This relatively sudden transition from a “mechanical” to an “organic” ideology—which constitutes the essence of cybernetics—effected a transformation in what Leroi-Gourhan called the “technical tendency” that has seemingly always animated our lived reality.9 In the former (the mechanical), the foundational question behind all system design thinking was: to what extent can the organic be treated as mechanical? And because all mechanistic activity originated, paleontologically, in a desire to imitate and extend organic gestures (turning, pushing, lifting, etc.), the answer was: almost completely. Thus the whole history of mechanization, culminating in Taylorism’s nearly unthinkable results.10

“But the realization that technologically superfluous movements were biologically necessary was the first stumbling block” for this industrial mechanicism. “The systematic examination of certain physiological, psychotechnological, and even some psychological conditions… finally culminated in a reversal,” in which the organic was suddenly made to dictate the categorical terms of relation.11

In that moment, automation’s system design question was rotated on its axis and reformulated, becoming instead: to what extent can the mechanism be made to approximate, simulate, or imitate the organic? The answer: so perfectly and extensively that it instantly rendered the entire history of mechanization subordinate to a new family of apparatuses that can only be described as statistical-electrical (eventually, electronic), rather than electromechanical.12

Signalization absorbed mechanization. And in this great absorption, whole regions of biology and physiology—regulation, reflex, sensation, perception, sight and sound, the visible and the invisible—were exposed to the logic of statistical-electrical automation. Norbert Wiener made clear that the feedback logic of these new sensitive apparatuses already existed “as thermostats, automatic gyrocompass ship-steering systems, self-propelled missiles—especially such as seek their target—anti-aircraft fire-control systems.” “What is perhaps not so clear,” he continued, “is that the theory of the sensitive automata is a statistical one.”13

“Subject wearing experimental suit for physiological research,” circa 1895. Published in Otto Fischer, Der Gang des Menschen (Leipzig: B.G. Teubner, 1900).
“Subject wearing experimental suit for physiological research,” circa 1895. Published in Otto Fischer, Der Gang des Menschen (Leipzig: B.G. Teubner, 1900).

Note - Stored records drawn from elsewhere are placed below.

-- ==== Sys2Proof/Tests/Slice0.lean ====
section
/-! SUPPORT. The package's own tests: ill-formed commands refused by each check of WellFormed, frames and loads from their
bytes, the spec's worked cases, one step on a small state, and a state that meets the hypotheses of each statement. Numbers
come from the rules and worked cases cited. -/
namespace Sys2Proof.Tests
set_option Elab.async false
open Sys2Proof.Machine

/-! ## Helpers -/

/-- The state that a command leaves. -/
def after (i : Instr) (s : State) : State :=
  match exec i s with
  | .next t => t
  | _ => s

/-- The state after reset with one port in a state, its exchange timer as given. -/
def portAt (p : Port) (st : PortState) (t : ExchangeTimer) : State :=
  State.reset.withPort p (fun r => { r with state := st, timer := t })

/-- A served adapter with a cable of 5000 mA. -/
def adapter : Partner := ⟨.intake, .adapter, 5000, 0x1234, 1, false⟩

/-- A contract of 20000 mV and 3250 mA on line 4 (04, first worked case). -/
def contract : Contract := ⟨4, 20000, 3250, 65000, 0⟩

/-- A claim of the same, of the origin given. -/
def claim (o : Origin) (held : Bool) : Claim := ⟨4, 20000, 3250, o, held, 2, none⟩

def fixedLine (v i : Nat) : Line := ⟨.fixed, v, v, i, none, false, false⟩

/-- Port A in a state with its adapter, a contract and a claim as given, its feed's switch closed on it. -/
def onFeed0 (st : PortState) (c : Option Contract) (k : Option Claim) (t : ExchangeTimer) (fs : FeedState) : State :=
  (State.reset.withPort .A (fun r => { r with
      state := st, partner := some adapter, sheet := [fixedLine 20000 3250], contract := c, claim := k, timer := t })).withFeed .F0
    (fun r => { r with
      state := fs, selected := some .A, driveLead := .closed, output := 900, target := 900
      view := if fs == .contract then c.map (fun x => ⟨x.voltage, x.current⟩) else none })

/-- The same with a step of feed 0 and port A in flight. -/
def inFlightOn (k : StepKind) (s : State) : State :=
  { s with control := { s.control with plan := [⟨k, .F0, .A, .inFlight, 0⟩] } }

def attendedState (s : State) : State := s.withLink (fun l => { l with mode := .attended, liveness := .running 3000 })

/-- Averages of feed 0's voltage at a value. -/
def voltage0 (v : Nat) (s : State) : State :=
  { s with sense := { s.sense with feedV := { s.sense.feedV with f0 := List.replicate 8 v } } }

/-- A HOLD entry of port A with a tag, its deadline as given. -/
def heldEntry (tag : Byte) (k : TrapKind) (payload : List Byte) (deadline : Timer) : TrapEntry :=
  ⟨tag, .A, k, .hold, payload, 0, deadline, false, .queued, false⟩

def withQueue (q : List TrapEntry) (s : State) : State := { s with traps := ⟨q, 9⟩ }

/-- One FIXED line of 9000 mV and 3000 mA as received (R12, R13, R22): 450, 450 and 300 units. -/
def linePayload : List Byte := [0x00, 0x01, 0xC2, 0x01, 0xC2, 0x01, 0x2C, 0x00, 0x00]

/-- ANNOUNCE payloads (R10): an adapter, a dock and an accessory with a 5 A cable and tag 1234h. -/
def announcePayload (cls : Byte) : List Byte := [cls, 0x01, 0xF4, 0x12, 0x34, 0x00]

/-- Trap modes HOLD for every kind on port A, attended (R174). -/
def holding : State :=
  attendedState { State.reset with tables := { State.reset.tables with
    port := State.reset.tables.port.set .A { PortEntry.default with
      trapAnnounce := .hold, trapSheet := .hold, trapDraw := .hold } } }

/-- The tick inputs of a part with nothing attached. -/
def quiet : TickInputs :=
  ⟨.all ⟨.absentBand, false⟩, .all 0, .all 0, .all 0, 0, []⟩

/-! ## WellFormed: an ill-formed command for each check (R7, R21, R194, R195) -/

theorem test_wf_announce : (Instr.announce .A [1, 2, 3, 4, 5]).wellFormed = false := by decide +kernel
theorem test_wf_offers : (Instr.offers .A (List.replicate 10 0)).wellFormed = false := by decide +kernel
theorem test_wf_offers_long : (Instr.offers .A (List.replicate 72 0)).wellFormed = false := by decide +kernel
theorem test_wf_resheet : (Instr.resheet .B (List.replicate 8 0)).wellFormed = false := by decide +kernel
theorem test_wf_draw : (Instr.draw .A [1]).wellFormed = false := by decide +kernel
theorem test_wf_open_range_kind : (Instr.openRangeFrame .A 0x3F []).wellFormed = false := by decide +kernel
theorem test_wf_open_range_length : (Instr.openRangeFrame .A 0x40 (List.replicate 65 0)).wellFormed = false := by decide +kernel
theorem test_wf_dropped : (Instr.frameDropped .A (List.replicate 259 0)).wellFormed = false := by decide +kernel
theorem test_wf_system_dropped : (Instr.sysFrameDropped (List.replicate 259 0)).wellFormed = false := by decide +kernel
theorem test_wf_tick : (Instr.tick { quiet with sysRx := List.replicate 259 0 }).wellFormed = false := by decide +kernel
theorem test_wf_owed : (Instr.requestOwedBusy 0x7F).wellFormed = false := by decide +kernel
theorem test_wf_unknown_range : (Instr.unknownRequest 0xA0 []).wellFormed = false := by decide +kernel
theorem test_wf_unknown_assigned : (Instr.unknownRequest 0x80 []).wellFormed = false := by decide +kernel
theorem test_wf_params :
    ∀ i ∈ [Instr.unknownRequest 0x85 (List.replicate 129 0), .loadPolicy (List.replicate 129 0),
      .loadPort (List.replicate 129 0), .loadWatch (List.replicate 129 0), .loadBudget (List.replicate 129 0),
      .loadTiming (List.replicate 129 0), .readEntry (List.replicate 129 0), .readState (List.replicate 129 0),
      .readFactory (List.replicate 129 0), .readCause (List.replicate 129 0), .liveMark (List.replicate 129 0),
      .liveConfirm (List.replicate 129 0), .verdict (List.replicate 129 0), .relay (List.replicate 129 0),
      .evaluate (List.replicate 129 0), .portRestart (List.replicate 129 0), .clearFault (List.replicate 129 0),
      .clearNotices (List.replicate 129 0), .setMask (List.replicate 129 0), .clearCause (List.replicate 129 0),
      .lockPolicy (List.replicate 129 0), .policyRestart (List.replicate 129 0), .burnFactory (List.replicate 129 0)],
      i.wellFormed = false := by decide +kernel

/-! ## Frames and requests from their bytes -/

/-- 01, note to R6: RELEASE is the three bytes 06h, 00h, 90h. -/
theorem test_release_bytes : (TxFrame.ordered .release).bytes = [0x06, 0x00, 0x90] := by decide +kernel

/-- R14, R22: CLAIM of line 4 at 20000 mV (1000 units) and 3250 mA (325 units), before its CRC. -/
theorem test_claim_bytes :
    (TxFrame.ordered (.claim 4 20000 3250)).bytes.take 7 = [0x04, 0x05, 0x04, 0x03, 0xE8, 0x01, 0x45] := by decide +kernel

/-- R8: the bytes of RELEASE with its check value are a frame the part sends, and are dropped; so is a wrong CRC. -/
theorem test_release_dropped :
    decodeChargeFrame .B [0x06, 0x00, 0x90] = .frameDropped .B [0x06, 0x00, 0x90]
      ∧ decodeChargeFrame .B [0x08, 0x00, 0x00] = .frameDropped .B [0x08, 0x00, 0x00] := by decide +kernel

/-- R7: SETTLED, DRAW of 1500 mA (150 units) and an open-range frame from their kind, length and payload. -/
theorem test_frames_decode :
    decodeChargeFrame .A ([0x08, 0x00] ++ [crc8 [0x08, 0x00]]) = .settled .A
      ∧ decodeChargeFrame .D ([0x09, 0x02, 0x00, 0x96] ++ [crc8 [0x09, 0x02, 0x00, 0x96]]) = .draw .D [0x00, 0x96]
      ∧ decodeChargeFrame .C ([0x40, 0x01, 0xAA] ++ [crc8 [0x40, 0x01, 0xAA]]) = .openRangeFrame .C 0x40 [0xAA] := by
  decide +kernel

/-- R195: CLEAR NOTICES of two bytes; R8's limit of 64 bytes is the charge link's alone (R21). -/
theorem test_requests_decode :
    decodeSystemFrame ([0x98, 0x02, 0x0F, 0xFF] ++ [crc8 [0x98, 0x02, 0x0F, 0xFF]]) = .clearNotices [0x0F, 0xFF]
      ∧ decodeSystemFrame ([0x85, 0x00] ++ [crc8 [0x85, 0x00]]) = .unknownRequest 0x85 []
      ∧ decodeSystemFrame ([0x20, 0x00] ++ [crc8 [0x20, 0x00]])
          = .sysFrameDropped ([0x20, 0x00] ++ [crc8 [0x20, 0x00]]) := by decide +kernel

/-- R4: the bytes 55h, 55h, D5h before the kind, each byte a low start bit, its bits from bit 7 down, and a high stop bit;
RELEASE on a wire, and SETTLED read from its levels. -/
theorem test_levels :
    (frameLevels [0x06, 0x00, 0x90]).length = 60
      ∧ (frameLevels [0x06, 0x00, 0x90]).take 10
        = [false, false, true, false, true, false, true, false, true, true]
      ∧ ((frameLevels [0x06, 0x00, 0x90]).drop 20).take 10
        = [false, true, true, false, true, false, true, false, true, true]
      ∧ decodeChargeLevels .A (frameLevels [0x08, 0x00, crc8 [0x08, 0x00]]) = .settled .A := by decide +kernel

/-- 01, worked example of a dock's sheet: lines 2, 3, 5 and 7 as stored, and lines 4 and 6 not usable. -/
theorem test_sheet_lines :
    decodeSheet [0x04, 0x02, 0xEE, 0x02, 0xF8, 0x02, 0xBC, 0x00, 0x00] = [⟨.fixed, 15000, 15000, 6000, none, true, false⟩]
      ∧ decodeSheet [0x07, 0x00, 0xFA, 0x04, 0x1A, 0x01, 0x2C, 0x01, 0xC2]
          = [⟨.window, 5000, 21000, 3000, some 45000, true, false⟩]
      ∧ (decodeSheet [0x01, 0x03, 0xE8, 0x02, 0x58, 0x00, 0xC8, 0x00, 0x00]).map (·.usableValid) = [false]
      ∧ (decodeSheet [0x00, 0x03, 0xE8, 0x03, 0xE8, 0x00, 0x00, 0x00, 0x00]).map (·.usableValid) = [false]
      ∧ (decodeSheet [0x00, 0x05, 0xDC, 0x05, 0xDC, 0x00, 0xC8, 0x00, 0x00]).map (·.usableValid) = [false]
      ∧ decodeSheet [0x00, 0x01, 0xC2, 0x01, 0xC2, 0x01, 0x2C, 0x00, 0xC8] = [fixedLine 9000 3000] := by decide +kernel
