theorem parsePort_portBytes {e : PortEntry} (hcap : e.outletCap % 10 = 0) (hstep : e.rampStep % 10 = 0)
    (hcap' : e.outletCap ≤ 3000) (hlimit : e.feedLimit ≤ 150000) (hstep' : e.rampStep ≤ 1000) (hmargin : e.margin ≤ 8) :
    parsePort (portBytes e) = some e := by
  have h0 := boolCode_lt e.enabled
  unfold parsePort portBytes
  simp only [toBytes_one, toBytes_two, toBytes_four, field, List.cons_append, List.nil_append, List.length_cons,
    List.length_nil, List.drop, List.take, List.drop_succ_cons, ne_eq, not_true_eq_false, if_false, Nat.reduceAdd,
    fromBytes_one (v := boolCode e.enabled) (by omega), fromBytes_one (rolesCode_lt e.roles),
    fromBytes_one (trapModeCode_lt e.trapAnnounce), fromBytes_one (trapModeCode_lt e.trapSheet),
    fromBytes_one (trapModeCode_lt e.trapDraw), fromBytes_one (openModeCode_lt e.openRange),
    fromBytes_one (verdictCode_lt e.verdict), fromBytes_one (v := e.margin) (by omega),
    fromBytes_two (v := e.outletCap / 10) (by omega), fromBytes_two (v := e.rampStep / 10) (by omega),
    fromBytes_four (v := e.feedLimit) (by omega), boolOf_code, rolesOf_code, trapModeOf_code, openModeOf_code, verdictOf_code,
    Option.bind_eq_bind, Option.bind_some]
  rw [Nat.div_mul_cancel (Nat.dvd_of_mod_eq_zero hcap), Nat.div_mul_cancel (Nat.dvd_of_mod_eq_zero hstep)]

theorem parseWatch_watchBytes {e : WatchEntry} (ht : e.threshold ≤ 496000) (hm : e.margin ≤ 496000) (hh : e.hold ≤ 1000)
    (hd : e.step ≤ 15) (hrel : releaseInRange e.quantity e.direction e.threshold e.margin = true) :
    parseWatch (watchBytes e) = some e := by
  have h0 := boolCode_lt e.valid
  unfold parseWatch watchBytes
  simp only [toBytes_one, toBytes_two, toBytes_four, field, List.cons_append, List.nil_append, List.length_cons,
    List.length_nil, List.drop, List.take, List.drop_succ_cons, ne_eq, not_true_eq_false, if_false, Nat.reduceAdd,
    fromBytes_one (v := boolCode e.valid) (by omega), fromBytes_one (quantityCode_lt e.quantity),
    fromBytes_one (directionCode_lt e.direction), fromBytes_one (watchActionCode_lt e.action),
    fromBytes_one (selectorCode_lt e.selector), fromBytes_one (v := e.step) (by omega),
    fromBytes_two (v := e.hold) (by omega), fromBytes_four (v := e.threshold) (by omega),
    fromBytes_four (v := e.margin) (by omega), boolOf_code, quantityOf_code, directionOf_code, watchActionOf_code,
    selectorOf_code, Option.bind_eq_bind, Option.bind_some, hrel, if_true]

theorem parseBudget_budgetBytes {r : Budget} (hc : r.ceiling ≤ 250000) (hf : r.usefulFloor ≤ 20000) (hm : r.margin ≤ 20000)
    (hi : r.poolIntake ≤ 6000) (hb : r.poolBattery ≤ 6000) (hi' : r.poolIntake % 10 = 0) (hb' : r.poolBattery % 10 = 0) :
    parseBudget (budgetBytes r) = some r := by
  unfold parseBudget budgetBytes
  simp only [toBytes_two, toBytes_four, field, List.cons_append, List.nil_append, List.length_cons,
    List.length_nil, List.drop, List.take, List.drop_succ_cons, ne_eq, not_true_eq_false, if_false, Nat.reduceAdd,
    fromBytes_four (v := r.ceiling) (by omega), fromBytes_two (v := r.usefulFloor) (by omega),
    fromBytes_two (v := r.margin) (by omega), fromBytes_two (v := r.poolIntake / 10) (by omega),
    fromBytes_two (v := r.poolBattery / 10) (by omega)]
  rw [Nat.div_mul_cancel (Nat.dvd_of_mod_eq_zero hi'), Nat.div_mul_cancel (Nat.dvd_of_mod_eq_zero hb')]

/-! ## Clamping again changes nothing (R62) -/

theorem clampRange_again (lo hi v : Nat) (h : lo ≤ hi) :
    clampRange lo hi (clampRange lo hi v).value = ⟨(clampRange lo hi v).value, false⟩ := by
  simp only [clampRange, Clamped.mk.injEq, bne_eq_false_iff_eq]
  omega

theorem clampCeiling_again (lo hi c v : Nat) :
    clampCeiling lo hi c (clampCeiling lo hi c v).value = ⟨(clampCeiling lo hi c v).value, false⟩ := by
  simp only [clampCeiling, Clamped.mk.injEq, bne_eq_false_iff_eq]
  omega

theorem clampPolicy_again (c : FactoryContent) (x : PolicyEntry) :
    clampPolicy c (clampPolicy c x).1 = ((clampPolicy c x).1, false) := by
  simp [clampPolicy, clampCeiling_again, clampRange_again]
theorem clampPort_again (c : FactoryContent) (x : PortEntry) : clampPort c (clampPort c x).1 = ((clampPort c x).1, false) := by
  simp [clampPort, clampCeiling_again, clampRange_again]
theorem clampWatch_again (x : WatchEntry) : clampWatch (clampWatch x).1 = ((clampWatch x).1, false) := by
  simp [clampWatch, clampRange_again]
theorem clampBudget_again (c : FactoryContent) (x : Budget) : clampBudget c (clampBudget c x).1 = ((clampBudget c x).1, false) := by
  simp [clampBudget, clampCeiling_again, clampRange_again]
theorem clampTiming_again (t : Timing) : clampTiming (clampTiming t) = clampTiming t := by
  simp [clampTiming, clampRange_again]
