/-- The order of the re-admission pass: oldest first, then by port letter (R153). -/
def admitsBefore (x y : Port × Nat) : Prop := y.2 < x.2 ∨ (y.2 = x.2 ∧ portCode x.1 < portCode y.1)

theorem mem_insertByAge (x y : Port × Nat) (l : List (Port × Nat)) : y ∈ insertByAge x l ↔ y = x ∨ y ∈ l := by
  induction l with
  | nil => simp [insertByAge]
  | cons z l ih =>
    rw [insertByAge]
    split
    · rw [List.mem_cons, ih, List.mem_cons]
      tauto
    · simp

theorem admitsBefore_trans {x y z : Port × Nat} (h : admitsBefore x y) (k : admitsBefore y z) : admitsBefore x z := by
  unfold admitsBefore at *
  omega

/-- Inserting a port of a later letter keeps the order. -/
theorem insertByAge_pairwise {x : Port × Nat} {l : List (Port × Nat)} (h : l.Pairwise admitsBefore)
    (hx : ∀ y ∈ l, portCode y.1 < portCode x.1) : (insertByAge x l).Pairwise admitsBefore := by
  induction l with
  | nil => simp [insertByAge]
  | cons y l ih =>
    obtain ⟨hy, hl⟩ := List.pairwise_cons.1 h
    have hcode := hx y (List.mem_cons_self ..)
    rw [insertByAge]
    split
    · rename_i hle
      refine List.pairwise_cons.2 ⟨fun z hz => ?_, ih hl fun z hz => hx z (List.mem_cons_of_mem _ hz)⟩
      rcases (mem_insertByAge x z l).1 hz with rfl | hz
      · unfold admitsBefore
        omega
      · exact hy z hz
    · rename_i hlt
      have hxy : admitsBefore x y := .inl (by omega)
      refine List.pairwise_cons.2 ⟨fun z hz => ?_, h⟩
      rcases List.mem_cons.1 hz with rfl | hz
      · exact hxy
      · exact admitsBefore_trans hxy (hy z hz)

theorem foldl_insertByAge (xs acc : List (Port × Nat)) (hacc : acc.Pairwise admitsBefore)
    (hxs : xs.Pairwise (fun x y => portCode x.1 < portCode y.1)) (hlt : ∀ y ∈ acc, ∀ x ∈ xs, portCode y.1 < portCode x.1) :
    (xs.foldl (fun acc x => insertByAge x acc) acc).Pairwise admitsBefore
      ∧ ∀ y, y ∈ xs.foldl (fun acc x => insertByAge x acc) acc ↔ y ∈ acc ∨ y ∈ xs := by
  induction xs generalizing acc with
  | nil => exact ⟨hacc, by simp⟩
  | cons x xs ih =>
    obtain ⟨hx, hxs'⟩ := List.pairwise_cons.1 hxs
    obtain ⟨h1, h2⟩ := ih (insertByAge x acc)
      (insertByAge_pairwise hacc fun y hy => hlt y hy x (List.mem_cons_self ..)) hxs' (fun y hy z hz => by
        rcases (mem_insertByAge x y acc).1 hy with rfl | hy
        · exact hx z hz
        · exact hlt y hy z (List.mem_cons_of_mem _ hz))
    refine ⟨h1, fun y => (h2 y).trans ?_⟩
    rw [mem_insertByAge, List.mem_cons]
    tauto

theorem parkedByAge_spec (s : State) :
    s.parkedByAge.Pairwise (fun p q => s.poolAge q < s.poolAge p ∨ (s.poolAge q = s.poolAge p ∧ portCode p < portCode q))
      ∧ ∀ p, p ∈ s.parkedByAge ↔ s.waitsForPool p := by
  obtain ⟨hsorted, hmem⟩ := foldl_insertByAge (allPorts.filterMap (fun p => (s.parkAge p).map (fun a => (p, a)))) [] .nil
    (by
      refine List.Pairwise.filterMap _ (R := fun p q => portCode p < portCode q) ?_ (by decide)
      intro p q hpq x hx y hy
      simp only [Option.map_eq_some_iff] at hx hy
      obtain ⟨_, -, rfl⟩ := hx
      obtain ⟨_, -, rfl⟩ := hy
      exact hpq)
    (by simp)
  have hof : ∀ x, x ∈ (allPorts.filterMap (fun p => (s.parkAge p).map (fun a => (p, a)))).foldl
      (fun acc x => insertByAge x acc) [] ↔ s.waitsForPool x.1 ∧ x.2 = s.poolAge x.1 := by
    intro x
    simp only [hmem, List.not_mem_nil, false_or, List.mem_filterMap, Option.map_eq_some_iff, parkAge_eq_some_iff]
    constructor
    · rintro ⟨p, -, a, h, rfl⟩
      exact h
    · intro h
      exact ⟨x.1, by cases x.1 <;> decide, x.2, h, rfl⟩
  refine ⟨List.pairwise_map.2 (hsorted.imp_of_mem fun {x y} hx hy h => ?_), fun p => ?_⟩
  · have h1 := (hof x).1 hx
    have h2 := (hof y).1 hy
    unfold admitsBefore at h
    rw [h1.2, h2.2] at h
    exact h
  · unfold State.parkedByAge
    rw [List.mem_map]
    constructor
    · rintro ⟨x, hx, rfl⟩
      exact ((hof x).1 hx).1
    · exact fun h => ⟨(p, s.poolAge p), (hof _).2 ⟨h, rfl⟩, rfl⟩

/-- One port admitted and welcomed again (R153). -/
def readmit (p : Port) (w : Ev) : Ev := decideFrame p (.welcome .outlet Config.baseVoltage) (admitPort p w)

theorem readmit_port_self (p : Port) (w : Ev) : ∃ o, (readmit p w).port p
    = { w.port p with state := .outletBase, parkReason := none, order := o }
      ∧ ((w.port p).restartOwed = false → OutFrame.welcome .outlet 5000 ∈ o) := by
  have hadmit : (admitPort p w).port p = { w.port p with state := .outletBase, parkReason := none } := by simp [admitPort]
  have hport := decideFrame_port_self p (.welcome .outlet Config.baseVoltage) (admitPort p w)
  rw [hadmit] at hport
  refine ⟨_, hport, fun hr => ?_⟩
  rw [show (PortRec.restartOwed { w.port p with state := .outletBase, parkReason := none }) = false from hr]
  exact mem_placeFrame _ _

theorem readmit_port_of_ne {p q : Port} (h : q ≠ p) (w : Ev) : (readmit p w).port q = w.port q := by
  rw [readmit, decideFrame_port_of_ne h, admitPort]
  simp [h]

theorem readmit_outlet (p : Port) (w : Ev) (h : w.outlet.hasEntry p = false) : (readmit p w).outlet =
    { w.outlet with
      grants := w.outlet.grants ++ [⟨p, .base, 500, w.time, .off⟩], drives := w.outlet.drives.set p .closed
      parkTime := w.outlet.parkTime.set p none } := by
  have hfilter : w.outlet.grants.filter (·.port != p) = w.outlet.grants := by
    refine List.filter_eq_self.2 fun g hg => bne_iff_ne.2 fun heq => ?_
    rw [(hasEntry_iff w.outlet p).2 (heq ▸ List.mem_map_of_mem hg)] at h
    cases h
  have hadmit : (readmit p w).outlet = { w.outlet with
      grants := w.outlet.grants.filter (·.port != p) ++ [⟨p, .base, 500, w.time, .off⟩]
      drives := w.outlet.drives.set p .closed
      parkTime := w.outlet.parkTime.set p none } := rfl
  rw [hadmit, hfilter]

/-- What the pass makes of a list of ports without entries: it admits its front, as far as the room goes. -/
theorem admitInOrder_spec (ps : List Port) (w : Ev) (hnodup : ps.Nodup) (hfree : ∀ p ∈ ps, w.outlet.hasEntry p = false) :
    ∃ admitted left, ps = admitted ++ left
      ∧ (admitInOrder ps w).outlet.grants = w.outlet.grants ++ admitted.map (fun p => ⟨p, .base, 500, w.time, .off⟩)
      ∧ (admitInOrder ps w).outlet.pool = w.outlet.pool
      ∧ (admitted ≠ [] → sumCurrents (admitInOrder ps w).outlet.grants ≤ w.outlet.pool)
      ∧ (left ≠ [] → (admitInOrder ps w).outlet.freeRoom < 500)
      ∧ (∀ p ∈ admitted, ((admitInOrder ps w).port p).state = .outletBase ∧ ((admitInOrder ps w).port p).parkReason = none
        ∧ (admitInOrder ps w).outlet.drives.get p = .closed ∧ (admitInOrder ps w).outlet.parkTime.get p = none
        ∧ ((w.port p).restartOwed = false → OutFrame.welcome .outlet 5000 ∈ ((admitInOrder ps w).port p).order))
      ∧ (∀ p, p ∉ admitted → (admitInOrder ps w).port p = w.port p
        ∧ (admitInOrder ps w).outlet.drives.get p = w.outlet.drives.get p
        ∧ (admitInOrder ps w).outlet.parkTime.get p = w.outlet.parkTime.get p)
      ∧ (admitInOrder ps w).feeds = w.feeds ∧ (admitInOrder ps w).link = w.link := by
  induction ps generalizing w with
  | nil => exact ⟨[], [], rfl, by simp [admitInOrder], rfl, by simp, by simp, by simp, fun _ _ => ⟨rfl, rfl, rfl⟩, rfl, rfl⟩
  | cons p ps ih =>
    obtain ⟨hp, hps⟩ := List.nodup_cons.1 hnodup
    rw [admitInOrder]
    split
    · rename_i hroom
      have hentry := hfree p (List.mem_cons_self ..)
      have houtlet := readmit_outlet p w hentry
      have hsum : sumCurrents w.outlet.grants + 500 ≤ w.outlet.pool := by
        have hroom' : 500 ≤ w.outlet.pool - sumCurrents w.outlet.grants := hroom
        omega
      obtain ⟨admitted, left, hsplit, hgrants, hpool, hwithin, hfull, hin, hout, hfeeds, hlink⟩ := ih (readmit p w) hps (by
        intro q hq
        have hne : q ≠ p := fun h => hp (h ▸ hq)
        have hno := hfree q (List.mem_cons_of_mem _ hq)
        rw [← Bool.not_eq_true, hasEntry_iff] at hno ⊢
        rw [houtlet]
        simpa [hne] using hno)
      have htime : (readmit p w).time = w.time := rfl
      rw [houtlet, htime] at hgrants
      rw [houtlet] at hpool hwithin hout
      have hp' : p ∉ admitted := fun h => hp (hsplit ▸ List.mem_append_left _ h)
      refine ⟨p :: admitted, left, by rw [hsplit, List.cons_append], ?_, hpool, fun _ => ?_, hfull, fun q hq => ?_,
        fun q hq => ?_, hfeeds, hlink⟩
      · rw [← readmit, hgrants]
        simp
      · by_cases hnil : admitted = []
        · rw [← readmit, hgrants, hnil]
          simpa using hsum
        · exact hwithin hnil
      · rcases List.mem_cons.1 hq with rfl | hq
        · obtain ⟨hport, hdrive, htime⟩ := hout q hp'
          obtain ⟨o, hself, horder⟩ := readmit_port_self q w
          rw [← readmit, hport, hdrive, htime, hself]
          exact ⟨rfl, rfl, by simp, by simp, horder⟩
        · have hne : q ≠ p := fun h => hp' (h ▸ hq)
          have := hin q hq
          rw [readmit_port_of_ne hne] at this
          exact this
      · obtain ⟨hne, hq⟩ := not_or.1 (fun h => hq (List.mem_cons.2 h))
        obtain ⟨hport, hdrive, htime⟩ := hout q hq
        rw [← readmit, hport, hdrive, htime, readmit_port_of_ne hne]
        exact ⟨rfl, by simp [hne], by simp [hne]⟩
    · rename_i hroom
      exact ⟨[], p :: ps, rfl, by simp, rfl, by simp, fun _ => Nat.lt_of_not_le hroom, by simp,
        fun _ _ => ⟨rfl, rfl, rfl⟩, rfl, rfl⟩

In signalization—understood broadly as the ongoing project of converting all experience into discrete, measurable, calculable electrical signals—automation is released from the prison of endless rotation and moves into thinner realms, into the topological and electrical, re-organized into processes concealed from our perception by their size and speed. Today we call this “machine learning,” or “artificial intelligence,” or the “digital revolution,” but the effort remains the same: the substitution of computational processes for lived mental states.

Signalized automation is in no way “thoughtless.” It reformats thinking, displacing it to different arenas. Unlike machines—whose “soul,” according to Bruno Latour, was “a pile of paper”—signalized apparatuses know only the logic of discretization, whose translation of force relies on an electrical communication among their parts. Mechanicism becomes servomechanicism. The two are conjunctive: mechanization aimed to automate manual labor, and signalization now aims to automate the mental processes that can be made to control automated manual-mechanical processes. (Isn’t this mental automation what we mean today when we say “parametric”?) In reality, both mechanization and signalization do, and have done, far more. They have brought entirely new forms of consciousness and ways of life into existence during their respective technical ages. Under the technical conditions of real time, signalization takes command, initiating an exhaustive reformatting of all previous thought and language—resulting in an entirely new orientation toward the world.

Against this background, we can consider a now-ubiquitous family of algorithmic operations that together go by the name “autocomplete,” and which now extend throughout our signalized lives (autofill, autotype, autocorrect, autoreplace). This group, which originated in efforts to assist persons with disabilities in the use of computational interfaces, modestly promises to speed up human-computer interactions, often by leaning heavily on the psychological principles of “primacy” and “recency.” That is, the entire category relies on our tendency to most easily remember the first and last instances in any nonroutine mental task: lists, directions, music choices, books purchased, financial information— and, ultimately, words themselves.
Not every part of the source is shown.